• [WORKING DATA]:
-- ==== Sys2Proof/Safety.lean ====
section
/-! DEFINITION. What claims are stated in: runs under a given order of moves, what a move performs, the end of a run,
faulted runs, the machine's invariant, and the named assumption on `ISA_STEP`. -/

namespace Sys2Proof.Machine

open Sys2Proof

/-- The moves of a list run in order, stopping at the first stop. -/
def runMoves (isa : Isa) : List Move → State → Host.Outcome State Fault Refusal
  | [], s => .next s
  | m :: ms, s =>
    match runMove isa m s with
    | .next t => runMoves isa ms t
    | .fault f => .fault f
    | .refused r => .refused r

/-- The operation a move performs in a state: the decoded request of a pending port (40_port_protocol.md R102). -/
def performed (m : Move) (s : State) : Option Instr :=
  match m with
  | .perform port =>
    match pendingReq s.block port with
    | some r => match decode r with
      | .ok i => some i
      | .error _ => none
    | none => none
  | .consumer | .producer _ _ | .present _ | .retire _ | .shutdown _ _ => none

/-- The operations a run performs, in perform order: the order of 20_memory.md R65. -/
def performedAll (isa : Isa) : List Move → State → List Instr
  | [], _ => []
  | m :: ms, s =>
    (performed m s).toList ++
      match runMove isa m s with
      | .next t => performedAll isa ms t
      | .fault _ | .refused _ => []

/-- Whether an operation is a PUBLISH that posts an event (42_mailbox.md R151). -/
def posts : Instr → Bool
  | .publish .pressed _ | .publish .released _ => true
  | .publish .none _ | .publish .reserved _ | .idle _ | .take _ | .set _ _ _ | .get _ _ | .vstore _ _ | .snapshot =>
    false

/-- Whether an operation is a TAKE. -/
def isTake : Instr → Bool
  | .take _ => true
  | .publish _ _ | .idle _ | .set _ _ _ | .get _ _ | .vstore _ _ | .snapshot => false

/-- The pixel an operation writes, if it writes one: a SET in bounds, a VSTORE to a `Pixel` (41_framebuffer.md R121,
R124). -/
def writtenPixel (k : Config) : Instr → Option (Nat × Nat × Pixel)
  | .set x y data => if inFb k x.toNat y.toNat then some (x.toNat, y.toNat, data) else none
  | .vstore addr data => match vramMap k addr.toNat with
    | .pixel x y => some (x, y, data)
    | .notVram | .misaligned | .outOfFb => none
  | .publish _ _ | .idle _ | .take _ | .get _ _ | .snapshot => none

/-- A grid with the writes of some operations applied in order (41_framebuffer.md R127). -/
def applyWrites (k : Config) : List Instr → Grid → Grid
  | [], g => g
  | i :: is, g =>
    match writtenPixel k i with
    | some (x, y, data) => applyWrites k is (Grid.put g x y data)
    | none => applyWrites k is g

/-- The status of the response a port holds, if it holds one. -/
def answered (b : Block) : Port → Option Status
  | .c => match b.cPort with
    | .done r => some r.st
    | .idle | .pending _ | .stopped => none
  | .p => match b.pPort with
    | .done r => some r.st
    | .idle | .pending _ | .stopped => none

/-- A port's fault register (10_state.md R26). -/
def faultOf (b : Block) : Port → Cause
  | .c => b.cFault
  | .p => b.pFault

/-- Whether a port is `Stopped` (10_state.md R25). -/
def isStopped (b : Block) : Port → Bool
  | .c => decide (b.cPort = .stopped)
  | .p => decide (b.pPort = .stopped)

/-- A run ends at the first such state (43_activities.md R187). -/
def Ended (s : State) : Prop := s.cons.run ≠ .running ∧ (s.block.cPort = .idle ∨ s.block.cPort = .stopped)

/-- The consumer ended in a fatal way, or a fault register is set (60_exceptions.md R200). -/
def Faulted (s : State) : Prop :=
  (∃ f, s.cons.run = .fatal f) ∨ s.block.cFault ≠ .none ∨ s.block.pFault ≠ .none

/-- A safe state: not faulted. A faulted run satisfies no claim but one that names the fault (60_exceptions.md
R200). -/
def Safe (s : State) : Prop := ¬ Faulted s

/-- The observation at the end of a run: `crun`, `mem`, `pc`, `fb` and `c_fault` (43_activities.md R187). -/
def observed (s : State) : CRun × Memory × Nat × Grid × Cause :=
  (s.cons.run, s.cons.mem, s.cons.pc, s.block.fb, s.block.cFault)

/-- A fault register is set exactly while its port holds a FAULT response or is `Stopped` (60_exceptions.md R200,
40_port_protocol.md R103, R109). -/
def FaultMatchesPort (b : Block) (port : Port) : Prop :=
  faultOf b port ≠ .none ↔ (answered b port = some .fault ∨ isStopped b port = true)

/-- A request an issue admits: not IDLE, and no field too wide (40_port_protocol.md R101, R110). -/
def Admitted (k : Config) (r : ReqWord) : Prop := r.op ≠ 0 ∧ widthOk k r = true

/-- A pending request is one an issue admits. -/
def PendingAdmitted (k : Config) (b : Block) (port : Port) : Prop :=
  ∀ r, pendingReq b port = some r → Admitted k r

/-- Whether the activity on a port is running (10_state.md R29, R34). -/
def agentRunning (s : State) : Port → Bool
  | .c => decide (s.cons.run = .running)
  | .p => decide (s.prod.run = .running)

/-- Whether an action is a store (00_scope.md R12). -/
def isStore : IsaAction → Bool
  | .store _ _ _ _ => true
  | .seq | .jump _ | .halt => false

/-- Whether the consumer is where it has a request in flight or is about to issue it: in InputCheck, or in the Execute
of a store, with no shutdown check due (43_activities.md R177, R181). -/
def consumerWaits (c : Consumer) : Bool :=
  !c.checkDue && match c.phase with
    | .inputCheck => true
    | .execute => c.fetched.any fun r => isStore r.action
    | .fetch | .advance => false

/-- Whether the producer is where it has a request in flight or is about to issue it: in Snapshot, or in Input with a
transition to publish (43_activities.md R172, R173). -/
def producerWaits (p : Producer) : Bool :=
  match p.phase with
  | .snapshot => true
  | .input => match p.todo with
    | some (_ :: _) => true
    | some [] | none => false
  | .present | .sleep => false

/-- `consumerWaits` or `producerWaits`, by port. -/
def agentWaits (s : State) : Port → Bool
  | .c => consumerWaits s.cons
  | .p => producerWaits s.prod

/-- The transitions still to publish have codes below 2^KEY_W (43_activities.md R173). -/
def TodoFits (k : Config) (p : Producer) : Prop :=
  ∀ es, p.todo = some es → ∀ e ∈ es, e.code.toNat < 2 ^ k.keyW

/-- What every reachable state keeps. -/
structure Invariant (s : State) : Prop where
  /-- the configuration is well-formed (00_scope.md R8) -/
  cfg : s.cfg.wf = true
  /-- the image is in canonical form -/
  memForm : Memory.wf s.cons.mem = true
  /-- the image lists addresses below MEM_SIZE only (10_state.md R32) -/
  memSize : Memory.within s.cfg.memSize s.cons.mem = true
  /-- the frame buffer is W×H (10_state.md R24) -/
  fb : Grid.shaped s.cfg.width s.cfg.height s.block.fb = true
  /-- 0 ≤ pc < MEM_SIZE (10_state.md R30) -/
  pc : s.cons.pc < s.cfg.memSize
  /-- a pending event is Pressed or Released (10_state.md R23) -/
  kind : s.block.mbOcc = true → s.block.mbKind ≠ .none
  /-- `mb_code` has KEY_W bits (10_state.md R22) -/
  code : s.block.mbCode.toNat < 2 ^ s.cfg.keyW
  /-- no grant is held between steps (10_state.md R27) -/
  gFb : s.block.gFb = none
  /-- no grant is held between steps (10_state.md R27) -/
  gMb : s.block.gMb = none
  /-- the fault registers match the ports -/
  faults : ∀ port, FaultMatchesPort s.block port
  /-- the pending requests are ones an issue admits -/
  pending : ∀ port, PendingAdmitted s.cfg s.block port
  /-- the agent of a stopped port is not running (43_activities.md R175, R184) -/
  stopped : ∀ port, isStopped s.block port = true → agentRunning s port = false
  /-- a running activity whose port is not `Idle` waits for its response (40_port_protocol.md R104) -/
  waits : ∀ port, clientOf s.cfg port = .activity → agentRunning s port = true → isIdlePort s.block port = false →
    agentWaits s port = true
  /-- the transitions still to publish have KEY_W-bit codes (43_activities.md R173) -/
  todo : TodoFits s.cfg s.prod

/-- `P` holds of every move of a list and the state it runs in. -/
def along (isa : Isa) (P : Move → State → Prop) : List Move → State → Prop
  | [], _ => True
  | m :: ms, s => P m s ∧ ∀ t, runMove isa m s = .next t → along isa P ms t

/-- The named assumption on `ISA_STEP`: an answer that is a record depends on no image byte but those of the
instruction and those it declares in `reads` (00_scope.md R12). No rule of the model rests on it. -/
def ReadsOnlyDeclared (isa : Isa) : Prop :=
  ∀ k cpu m m' pc ie r, isa.step k cpu m pc ie = .record r →
    (∀ a, (pc ≤ a ∧ a < pc + r.len) ∨ a ∈ r.reads → Memory.read m' a = Memory.read m a) →
    isa.step k cpu m' pc ie = .record r

/-- Fairness of a port's perform along an infinite order of moves (40_port_protocol.md R107): it comes again and again. -/
def PerformsFairly (order : Nat → Move) (port : Port) : Prop := ∀ n, ∃ m, n ≤ m ∧ order m = .perform port

/-- The moves of the agent of a port: its activity's steps, or a free agent's retire, the one step of its own that it
owes (40_port_protocol.md R107; whether and what it issues is its choice, log 11). -/
def isAgentMove (k : Config) : Port → Move → Bool
  | .c, m => match k.cClient, m with
    | .activity, .consumer => true
    | .free, .retire .c => true
    | _, _ => false
  | .p, m => match k.pClient, m with
    | .activity, .producer _ _ => true
    | .free, .retire .p => true
    | _, _ => false

/-- Fairness of the agent of a port: its steps come again and again (40_port_protocol.md R107, 70_reset_and_hazards.md
R250). -/
def AgentsFairly (k : Config) (order : Nat → Move) (port : Port) : Prop :=
  ∀ n, ∃ m, n ≤ m ∧ isAgentMove k port (order m) = true

/-- The fairness of 40_port_protocol.md R107 and 70_reset_and_hazards.md R250 as one premise: every perform and every
agent's step come again and again. Log 10. -/
def Fair (k : Config) (order : Nat → Move) : Prop :=
  ∀ port, PerformsFairly order port ∧ AgentsFairly k order port

end Sys2Proof.Machine
end

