/-- Along a fair order of moves every pending request is performed, and every response on the port of a running agent
is retired, unless the run is refused first (R107). -/
def Obligations.FairOrderPerformsEveryRequest : Prop :=
  ∀ (isa : Isa) (s : State) (port : Port) (order : Nat → Move), Invariant s → Fair s.cfg order →
    (pendingReq s.block port ≠ none →
      ∃ n, (∃ t, runMoves isa ((List.range n).map order) s = .next t ∧ answered t.block port ≠ none) ∨
        (∃ why, runMoves isa ((List.range n).map order) s = .refused why)) ∧
    (agentRunning s port = true → answered s.block port ≠ none →
      ∃ n, (∃ t, runMoves isa ((List.range n).map order) s = .next t ∧ answered t.block port = none) ∨
        (∃ why, runMoves isa ((List.range n).map order) s = .refused why))

/-! ## The consumer -/

/-- InputCheck issues a TAKE with `c_ie = ie` in every cycle; the retire of NO_EVENT leads to Fetch and does nothing
else (R177). -/
def Obligations.InputCheckTakesInEveryCycle : Prop :=
  ∀ (isa : Isa) (s : State), s.cfg.cClient = .activity → s.cons.run = .running → s.cons.checkDue = false →
    s.cons.phase = .inputCheck →
    (s.block.cPort = .idle → ∃ w, decode (.c w) = .ok (.take s.cons.ie) ∧
      runMove isa .consumer s = .next { s with block := { s.block with cPort := .pending w } }) ∧
    (∀ r, s.block.cPort = .done r → r.st = .noEvent →
      runMove isa .consumer s = .next { s with
        block := { s.block with cPort := .idle }
        cons := { s.cons with last := some r, phase := .fetch } })

/-- Every EVENT updates the keyboard status, whether or not an interrupt follows; with no interrupt request that is
all, before Fetch (R178). -/
def Obligations.EventUpdatesTheKeyboardStatus : Prop :=
  ∀ (isa : Isa) (s : State) (r : CRsp), s.cfg.cClient = .activity → s.cons.run = .running →
    s.cons.checkDue = false → s.cons.phase = .inputCheck → s.block.cPort = .done r → r.st = .event →
    ∃ t, runMove isa .consumer s = .next t ∧ t.cons.kbd = isa.kbdUpdate s.cons.kbd r.rkind r.rcode ∧
      (r.irq = false →
        t = { s with
          block := { s.block with cPort := .idle }
          cons := { s.cons with
            last := some r, kbd := isa.kbdUpdate s.cons.kbd r.rkind r.rcode, phase := .fetch } })

/-- The interrupt: pc becomes the unsigned value of the vector's bytes in VEC_ENDIAN order, read from the image now,
and nothing is saved; a target outside the image ends the run with pc kept (R179). -/
def Obligations.InterruptJumpsThroughTheVector : Prop :=
  ∀ (isa : Isa) (s : State) (r : CRsp), s.cfg.cClient = .activity → s.cons.run = .running →
    s.cons.checkDue = false → s.cons.phase = .inputCheck → s.block.cPort = .done r → r.st = .event →
    r.irq = true →
    let bytes := Memory.readAll s.cons.mem s.cfg.vectorAddr s.cfg.vecBytes
    let target := match s.cfg.vecEndian with
      | .little => natOfBytes bytes
      | .big => natOfBytes bytes.reverse
    let kbd := isa.kbdUpdate s.cons.kbd r.rkind r.rcode
    (target < s.cfg.memSize →
      runMove isa .consumer s = .next { s with
        block := { s.block with cPort := .idle }
        cons := { s.cons with last := some r, kbd := kbd, pc := target, phase := .fetch } }) ∧
    (s.cfg.memSize ≤ target →
      runMove isa .consumer s = .next { s with
        block := { s.block with cPort := .idle }
        cons := { s.cons with last := some r, kbd := kbd, run := .fatal .jumpOob } })

/-- Fetch by the answer of ISA_STEP, for bytes and reads that meet no VRAM; what meets VRAM is refused (R180, R57).
That a refusal goes before FETCH_OOB and ISA, and which bytes those two answers stand for, is the model's reading of
R208, log 14. -/
def Obligations.FetchFollowsTheIsaAnswer : Prop :=
  ∀ (isa : Isa) (s : State), s.cfg.cClient = .activity → s.cons.run = .running → s.cons.checkDue = false →
    s.cons.phase = .fetch →
    let k := s.cfg
    let ans := isa.step k s.cons.cpu s.cons.mem s.cons.pc s.cons.ie
    (ans = .fetchOob → vramHi k ≤ s.cons.pc →
      runMove isa .consumer s = .next { s with cons := { s.cons with run := .fatal .fetchOob } }) ∧
    (ans = .fetchOob → k.wf = true → s.cons.pc < vramHi k → runMove isa .consumer s = .refused .vramRead) ∧
    (ans = .isaFault → inVram k s.cons.pc = false →
      runMove isa .consumer s = .next { s with cons := { s.cons with run := .fatal .isa } }) ∧
    (ans = .isaFault → inVram k s.cons.pc = true → runMove isa .consumer s = .refused .vramRead) ∧
    (∀ r, ans = .record r →
      ((∃ a, inVram k a = true ∧ ((s.cons.pc ≤ a ∧ a < s.cons.pc + r.len) ∨ a ∈ r.reads)) →
        runMove isa .consumer s = .refused .vramRead) ∧
      ((∀ a, ((s.cons.pc ≤ a ∧ a < s.cons.pc + r.len) ∨ a ∈ r.reads) → inVram k a = false) →
        ((∃ a ∈ r.reads, k.memSize ≤ a) →
          runMove isa .consumer s = .next { s with cons := { s.cons with run := .fatal .memOob } }) ∧
        ((∀ a ∈ r.reads, a < k.memSize) →
          runMove isa .consumer s = .next { s with
            cons := { s.cons with fetched := some r, phase := .execute } })))

/-- Execute applies the private effects; a store issues a VSTORE with its address and TO_COLOR of its value, or is
refused for an over-wide address, and any other action goes to Advance (R181, R87). That the private effects and the
issue are one step is the model's choice, log 21. -/
def Obligations.ExecuteAppliesEffectsAndIssuesStores : Prop :=
  ∀ (isa : Isa) (s : State) (rec : IsaRecord), s.cfg.cClient = .activity → s.cons.run = .running →
    s.cons.checkDue = false → s.cons.phase = .execute → s.cons.fetched = some rec →
    ((∀ a n v nx, rec.action ≠ .store a n v nx) →
      runMove isa .consumer s = .next { s with
        cons := { s.cons with cpu := rec.cpu, ie := rec.ie, phase := .advance } }) ∧
    (∀ a n v nx, rec.action = .store a n v nx → s.block.cPort = .idle → a.toNat < 2 ^ s.cfg.addrW →
      ∃ w, decode (.c w) = .ok (.vstore a (isa.toColor v)) ∧
        runMove isa .consumer s = .next { s with
          block := { s.block with cPort := .pending w }
          cons := { s.cons with cpu := rec.cpu, ie := rec.ie } }) ∧
    (∀ a n v nx, rec.action = .store a n v nx → s.block.cPort = .idle → 2 ^ s.cfg.addrW ≤ a.toNat →
      runMove isa .consumer s = .refused .fieldWidth)

/-- What the consumer does with the answer of its VSTORE: OK leaves the image, NOT_VRAM writes the n bytes of the value
when the address is in the image and addr + n is at most MEM_SIZE, and is MEM_OOB otherwise, FAULT ends the run with the
block's cause (R11, R52, R181, R184). That all stores of n bytes share one byte order is the model's choice, log 6;
that a value wider than n bytes gives its low ones is its reading, log 20. That a store of no bytes at MEM_SIZE follows R52, and not the test of R181's
pseudocode alone, is the model's reading, log 30. -/
def Obligations.StoreAnswerDecidesTheImageWrite : Prop :=
  ∀ (isa : Isa) (s : State) (rec : IsaRecord) (a : Addr) (n v : Nat) (nx : IsaNext) (r : CRsp),
    s.cfg.cClient = .activity → s.cons.run = .running → s.cons.checkDue = false → s.cons.phase = .execute →
    s.cons.fetched = some rec → rec.action = .store a n v nx → s.block.cPort = .done r →
    (r.st = .ok →
      runMove isa .consumer s = .next { s with
        block := { s.block with cPort := .idle }
        cons := { s.cons with last := some r, phase := .advance } }) ∧
    (r.st = .notVram → a.toNat < s.cfg.memSize → a.toNat + n ≤ s.cfg.memSize →
      runMove isa .consumer s = .next { s with
        block := { s.block with cPort := .idle }
        cons := { s.cons with
          last := some r
          mem := Memory.writeAll s.cons.mem a.toNat (Memory.storeBytes (isa.bytePlace n) v n)
          phase := .advance } }) ∧
    (r.st = .notVram → s.cfg.memSize ≤ a.toNat ∨ s.cfg.memSize < a.toNat + n →
      runMove isa .consumer s = .next { s with
        block := { s.block with cPort := .idle }
        cons := { s.cons with last := some r, run := .fatal .memOob } }) ∧
    (r.st = .fault →
      runMove isa .consumer s = .next { s with
        block := { s.block with cPort := .stopped }
        cons := { s.cons with last := some r, run := .fatal (.block s.block.cFault) } })

/-- Advance: a sequential advance to MEM_SIZE or beyond ends the run normally, a target there is fatal, a halt ends
it; otherwise pc moves. The cycle returns to InputCheck (R182). -/
def Obligations.AdvanceMovesOrEnds : Prop :=
  ∀ (isa : Isa) (s : State) (rec : IsaRecord), s.cfg.cClient = .activity → s.cons.run = .running →
    s.cons.checkDue = false → s.cons.phase = .advance → s.cons.fetched = some rec →
    let home : Consumer := { s.cons with phase := .inputCheck, fetched := none, checkDue := true }
    let goes (c : Consumer) : Prop := runMove isa .consumer s = .next { s with cons := c }
    let isSeq := rec.action = .seq ∨ ∃ a n v, rec.action = .store a n v .seq
    let isJump (t : Nat) := rec.action = .jump t ∨ ∃ a n v, rec.action = .store a n v (.jump t)
    (isSeq → s.cfg.memSize ≤ s.cons.pc + rec.len → goes { home with run := .endedEnd }) ∧
    (isSeq → s.cons.pc + rec.len < s.cfg.memSize → goes { home with pc := s.cons.pc + rec.len }) ∧
    (∀ t, isJump t → s.cfg.memSize ≤ t → goes { home with run := .fatal .jumpOob }) ∧
    (∀ t, isJump t → t < s.cfg.memSize → goes { home with pc := t }) ∧
    (rec.action = .halt → goes { home with run := .endedHalt })

/-- Between two cycles, and only there, the consumer sees its shutdown signal, and then takes no step (R183). That the
check is a step of its own is the model's choice, log 17. -/
def Obligations.ShutdownIsSeenBetweenCycles : Prop :=
  ∀ (isa : Isa) (s : State), s.cfg.cClient = .activity → s.cons.run = .running →
    (s.cons.checkDue = true →
      runMove isa .consumer s = .next { s with
        cons := { s.cons with run := if s.host.shutC then .shutdown else .running, checkDue := false } }) ∧
    (s.cons.checkDue = false → ∀ t, runMove isa .consumer s = .next t → t.cons.run ≠ .shutdown) ∧
    (∀ m t, m ≠ .consumer → runMove isa m s = .next t → t.cons.run = .running) ∧
    (∀ u : State, u.cons.run = .shutdown → runMove isa .consumer u = .next u)

/-- The pc changes only by the dispatch of an interrupt in InputCheck or in Advance, `ie` and the private registers
only in Execute, and the keyboard status only by an EVENT in InputCheck; no other agent changes them (R29, R30, R31,
R33, R176). -/
def Obligations.ConsumerRegistersChangeOnlyInTheirPhases : Prop :=
  ∀ (isa : Isa) (m : Move) (s t : State), runMove isa m s = .next t →
    (t.cons.pc ≠ s.cons.pc → m = .consumer ∧ (s.cons.phase = .advance ∨
      (s.cons.phase = .inputCheck ∧ t.cons.pc = vectorTarget s.cfg s.cons.mem ∧
        ∃ r, s.block.cPort = .done r ∧ r.st = .event ∧ r.irq = true))) ∧
    ((t.cons.ie ≠ s.cons.ie ∨ t.cons.cpu ≠ s.cons.cpu) → m = .consumer ∧ s.cons.phase = .execute) ∧
    (t.cons.kbd ≠ s.cons.kbd → m = .consumer ∧ s.cons.phase = .inputCheck ∧
      ∃ r, s.block.cPort = .done r ∧ r.st = .event)

/-- After the end of a run nothing of its observation changes: crun, mem, pc, fb and c_fault (R187). -/
def Obligations.EndedRunKeepsItsObservation : Prop :=
  ∀ (isa : Isa) (s t : State) (ms : List Move), s.cfg.cClient = .activity → Ended s →
    runMoves isa ms s = .next t → Ended t ∧ observed t = observed s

• [EXERCISE DIRECTIONS]:
Lines of the listing above that include the string "named" should each be copied.

• [SOLUTION FOR THIS EXERCISE]:
faulted runs, the machine's invariant, and the named assumption on `ISA_STEP`. -/
/-- The named assumption on `ISA_STEP`: an answer that is a record depends on no image byte but those of the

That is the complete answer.